(Dataset entries)

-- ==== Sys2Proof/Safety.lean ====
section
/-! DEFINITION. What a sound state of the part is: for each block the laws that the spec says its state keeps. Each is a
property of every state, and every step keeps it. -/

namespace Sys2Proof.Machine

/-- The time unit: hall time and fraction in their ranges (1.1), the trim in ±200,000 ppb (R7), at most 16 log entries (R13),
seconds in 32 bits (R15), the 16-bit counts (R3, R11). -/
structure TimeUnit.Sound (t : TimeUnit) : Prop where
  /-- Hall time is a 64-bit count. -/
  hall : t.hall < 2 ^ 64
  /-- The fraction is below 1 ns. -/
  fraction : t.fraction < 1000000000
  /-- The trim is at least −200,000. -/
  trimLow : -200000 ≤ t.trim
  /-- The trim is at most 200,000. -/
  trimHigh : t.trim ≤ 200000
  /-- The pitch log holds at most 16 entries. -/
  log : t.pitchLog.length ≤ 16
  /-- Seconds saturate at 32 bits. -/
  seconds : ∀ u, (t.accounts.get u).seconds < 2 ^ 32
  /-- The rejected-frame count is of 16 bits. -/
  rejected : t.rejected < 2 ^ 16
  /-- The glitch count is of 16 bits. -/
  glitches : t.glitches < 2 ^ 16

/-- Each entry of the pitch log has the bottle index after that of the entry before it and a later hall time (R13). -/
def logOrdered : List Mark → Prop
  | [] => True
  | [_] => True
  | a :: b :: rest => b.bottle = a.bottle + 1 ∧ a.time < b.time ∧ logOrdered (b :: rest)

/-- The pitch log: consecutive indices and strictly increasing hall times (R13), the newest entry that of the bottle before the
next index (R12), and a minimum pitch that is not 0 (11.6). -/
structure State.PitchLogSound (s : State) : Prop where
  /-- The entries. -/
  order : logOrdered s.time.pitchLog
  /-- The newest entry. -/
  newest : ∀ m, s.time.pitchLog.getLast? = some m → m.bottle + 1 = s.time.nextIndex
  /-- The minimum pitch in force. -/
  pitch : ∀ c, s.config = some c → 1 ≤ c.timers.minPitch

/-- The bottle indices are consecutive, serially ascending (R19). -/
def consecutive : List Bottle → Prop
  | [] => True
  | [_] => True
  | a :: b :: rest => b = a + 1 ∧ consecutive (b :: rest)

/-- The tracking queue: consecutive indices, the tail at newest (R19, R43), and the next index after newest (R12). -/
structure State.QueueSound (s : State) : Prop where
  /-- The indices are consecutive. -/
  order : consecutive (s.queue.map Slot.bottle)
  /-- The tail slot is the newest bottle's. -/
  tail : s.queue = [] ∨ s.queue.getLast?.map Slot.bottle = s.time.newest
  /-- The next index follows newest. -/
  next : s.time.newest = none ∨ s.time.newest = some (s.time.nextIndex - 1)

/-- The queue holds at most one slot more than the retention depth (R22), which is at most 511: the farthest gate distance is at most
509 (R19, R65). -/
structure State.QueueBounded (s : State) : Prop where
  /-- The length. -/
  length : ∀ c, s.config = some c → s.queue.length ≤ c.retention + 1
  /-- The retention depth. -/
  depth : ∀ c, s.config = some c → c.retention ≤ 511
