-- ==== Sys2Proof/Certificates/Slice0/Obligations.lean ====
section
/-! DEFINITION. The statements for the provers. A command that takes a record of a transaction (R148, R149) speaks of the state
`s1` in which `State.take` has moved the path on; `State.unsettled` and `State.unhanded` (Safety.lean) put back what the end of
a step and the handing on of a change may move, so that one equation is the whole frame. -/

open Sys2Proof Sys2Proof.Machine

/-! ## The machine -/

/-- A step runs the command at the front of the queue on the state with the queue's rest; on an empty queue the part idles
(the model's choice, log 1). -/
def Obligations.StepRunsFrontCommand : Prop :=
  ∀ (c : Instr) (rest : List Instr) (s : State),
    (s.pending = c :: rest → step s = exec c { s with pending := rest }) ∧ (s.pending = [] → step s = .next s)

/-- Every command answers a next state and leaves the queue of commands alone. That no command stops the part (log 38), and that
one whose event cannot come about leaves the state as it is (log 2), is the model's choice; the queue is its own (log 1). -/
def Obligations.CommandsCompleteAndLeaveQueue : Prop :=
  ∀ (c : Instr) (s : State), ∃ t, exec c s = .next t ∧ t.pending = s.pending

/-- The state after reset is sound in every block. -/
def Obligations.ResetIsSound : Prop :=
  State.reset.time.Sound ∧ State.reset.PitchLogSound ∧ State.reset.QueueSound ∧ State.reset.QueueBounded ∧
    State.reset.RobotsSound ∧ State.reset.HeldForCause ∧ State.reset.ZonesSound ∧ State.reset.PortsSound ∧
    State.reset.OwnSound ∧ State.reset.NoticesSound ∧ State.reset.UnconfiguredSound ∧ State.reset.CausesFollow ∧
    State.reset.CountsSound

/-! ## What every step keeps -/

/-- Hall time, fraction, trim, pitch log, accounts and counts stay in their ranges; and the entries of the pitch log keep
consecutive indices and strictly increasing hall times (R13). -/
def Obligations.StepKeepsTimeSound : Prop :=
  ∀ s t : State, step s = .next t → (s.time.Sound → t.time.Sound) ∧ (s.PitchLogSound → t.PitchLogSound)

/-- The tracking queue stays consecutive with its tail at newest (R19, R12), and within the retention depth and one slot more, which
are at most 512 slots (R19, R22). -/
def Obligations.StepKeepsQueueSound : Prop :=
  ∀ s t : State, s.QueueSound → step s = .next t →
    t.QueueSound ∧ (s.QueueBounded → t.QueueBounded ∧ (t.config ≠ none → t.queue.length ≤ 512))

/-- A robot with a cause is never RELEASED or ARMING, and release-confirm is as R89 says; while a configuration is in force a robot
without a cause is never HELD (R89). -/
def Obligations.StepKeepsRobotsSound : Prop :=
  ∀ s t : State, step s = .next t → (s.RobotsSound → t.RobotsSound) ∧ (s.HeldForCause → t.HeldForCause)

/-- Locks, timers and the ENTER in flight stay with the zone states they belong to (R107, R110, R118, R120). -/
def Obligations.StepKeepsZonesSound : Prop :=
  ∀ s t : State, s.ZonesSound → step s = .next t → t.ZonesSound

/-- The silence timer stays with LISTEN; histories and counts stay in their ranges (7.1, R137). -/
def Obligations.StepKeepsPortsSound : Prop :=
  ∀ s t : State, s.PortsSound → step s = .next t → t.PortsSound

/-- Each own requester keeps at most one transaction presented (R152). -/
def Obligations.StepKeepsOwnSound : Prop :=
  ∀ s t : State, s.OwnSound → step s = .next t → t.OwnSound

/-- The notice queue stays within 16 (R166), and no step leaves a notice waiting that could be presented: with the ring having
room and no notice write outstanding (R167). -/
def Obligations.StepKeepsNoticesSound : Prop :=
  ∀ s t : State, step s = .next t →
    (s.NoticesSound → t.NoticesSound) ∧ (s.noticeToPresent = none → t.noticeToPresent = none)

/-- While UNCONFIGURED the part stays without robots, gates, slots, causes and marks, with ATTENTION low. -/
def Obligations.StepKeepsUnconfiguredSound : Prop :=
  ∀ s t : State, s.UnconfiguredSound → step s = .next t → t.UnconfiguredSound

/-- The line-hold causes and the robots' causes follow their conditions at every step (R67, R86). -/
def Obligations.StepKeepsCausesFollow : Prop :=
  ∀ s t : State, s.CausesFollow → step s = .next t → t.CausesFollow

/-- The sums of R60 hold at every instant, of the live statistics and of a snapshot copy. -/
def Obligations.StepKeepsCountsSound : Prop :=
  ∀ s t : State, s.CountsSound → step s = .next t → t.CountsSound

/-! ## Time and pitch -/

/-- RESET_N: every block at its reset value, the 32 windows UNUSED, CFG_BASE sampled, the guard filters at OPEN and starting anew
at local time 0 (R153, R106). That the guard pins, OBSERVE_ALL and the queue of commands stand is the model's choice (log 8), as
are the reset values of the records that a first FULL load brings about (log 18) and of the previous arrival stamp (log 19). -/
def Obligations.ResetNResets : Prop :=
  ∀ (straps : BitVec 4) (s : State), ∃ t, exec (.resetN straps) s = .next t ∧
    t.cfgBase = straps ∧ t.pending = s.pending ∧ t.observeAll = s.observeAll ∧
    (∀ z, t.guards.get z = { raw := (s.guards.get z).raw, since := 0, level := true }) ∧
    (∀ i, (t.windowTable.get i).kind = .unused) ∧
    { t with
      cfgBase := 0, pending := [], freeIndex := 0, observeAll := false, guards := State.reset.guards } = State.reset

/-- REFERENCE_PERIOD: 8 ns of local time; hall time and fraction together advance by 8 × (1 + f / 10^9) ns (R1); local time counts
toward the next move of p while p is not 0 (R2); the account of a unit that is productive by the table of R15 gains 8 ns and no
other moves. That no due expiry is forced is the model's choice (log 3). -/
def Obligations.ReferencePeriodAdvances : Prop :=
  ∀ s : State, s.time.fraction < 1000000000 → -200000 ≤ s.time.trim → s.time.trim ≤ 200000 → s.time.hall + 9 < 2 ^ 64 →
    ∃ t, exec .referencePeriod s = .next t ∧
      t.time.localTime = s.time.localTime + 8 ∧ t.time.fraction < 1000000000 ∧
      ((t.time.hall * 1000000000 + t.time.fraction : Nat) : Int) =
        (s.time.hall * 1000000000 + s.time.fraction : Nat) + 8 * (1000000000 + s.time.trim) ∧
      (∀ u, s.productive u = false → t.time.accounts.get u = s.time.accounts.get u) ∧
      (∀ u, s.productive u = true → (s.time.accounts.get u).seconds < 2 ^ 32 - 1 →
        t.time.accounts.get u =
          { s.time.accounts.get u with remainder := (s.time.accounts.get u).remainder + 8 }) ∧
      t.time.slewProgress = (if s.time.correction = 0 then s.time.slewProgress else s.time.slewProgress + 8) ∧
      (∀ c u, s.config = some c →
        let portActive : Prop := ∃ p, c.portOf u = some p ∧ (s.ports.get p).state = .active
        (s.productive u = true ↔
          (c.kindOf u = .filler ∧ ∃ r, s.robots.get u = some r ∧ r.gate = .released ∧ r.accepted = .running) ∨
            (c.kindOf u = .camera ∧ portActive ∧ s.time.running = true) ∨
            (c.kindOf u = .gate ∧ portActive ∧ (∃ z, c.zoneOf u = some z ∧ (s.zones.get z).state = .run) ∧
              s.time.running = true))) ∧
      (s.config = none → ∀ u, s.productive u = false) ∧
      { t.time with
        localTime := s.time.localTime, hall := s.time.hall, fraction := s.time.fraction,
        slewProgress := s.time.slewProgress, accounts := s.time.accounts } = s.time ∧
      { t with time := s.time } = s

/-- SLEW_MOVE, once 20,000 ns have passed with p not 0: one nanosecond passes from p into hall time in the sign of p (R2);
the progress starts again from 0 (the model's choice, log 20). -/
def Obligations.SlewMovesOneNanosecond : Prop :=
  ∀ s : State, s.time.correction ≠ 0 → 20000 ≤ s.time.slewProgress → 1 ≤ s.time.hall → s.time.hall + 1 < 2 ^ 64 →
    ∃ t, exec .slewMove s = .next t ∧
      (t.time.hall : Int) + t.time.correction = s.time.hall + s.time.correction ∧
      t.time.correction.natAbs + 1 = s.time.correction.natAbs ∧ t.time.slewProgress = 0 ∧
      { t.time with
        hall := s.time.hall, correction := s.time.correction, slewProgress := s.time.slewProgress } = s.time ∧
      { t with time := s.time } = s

_WHAT TO WORK ON_: Each line, beginning at the one that contains "(s.config = none" and continuing through the end of the records, must be written out exactly, first and last included.

_ANSWER TO THIS EXERCISE_:
      (s.config = none → ∀ u, s.productive u = false) ∧
      { t.time with
        localTime := s.time.localTime, hall := s.time.hall, fraction := s.time.fraction,
        slewProgress := s.time.slewProgress, accounts := s.time.accounts } = s.time ∧
      { t with time := s.time } = s

/-- SLEW_MOVE, once 20,000 ns have passed with p not 0: one nanosecond passes from p into hall time in the sign of p (R2);
the progress starts again from 0 (the model's choice, log 20). -/
def Obligations.SlewMovesOneNanosecond : Prop :=
  ∀ s : State, s.time.correction ≠ 0 → 20000 ≤ s.time.slewProgress → 1 ≤ s.time.hall → s.time.hall + 1 < 2 ^ 64 →
    ∃ t, exec .slewMove s = .next t ∧
      (t.time.hall : Int) + t.time.correction = s.time.hall + s.time.correction ∧
      t.time.correction.natAbs + 1 = s.time.correction.natAbs ∧ t.time.slewProgress = 0 ∧
      { t.time with
        hall := s.time.hall, correction := s.time.correction, slewProgress := s.time.slewProgress } = s.time ∧
      { t with time := s.time } = s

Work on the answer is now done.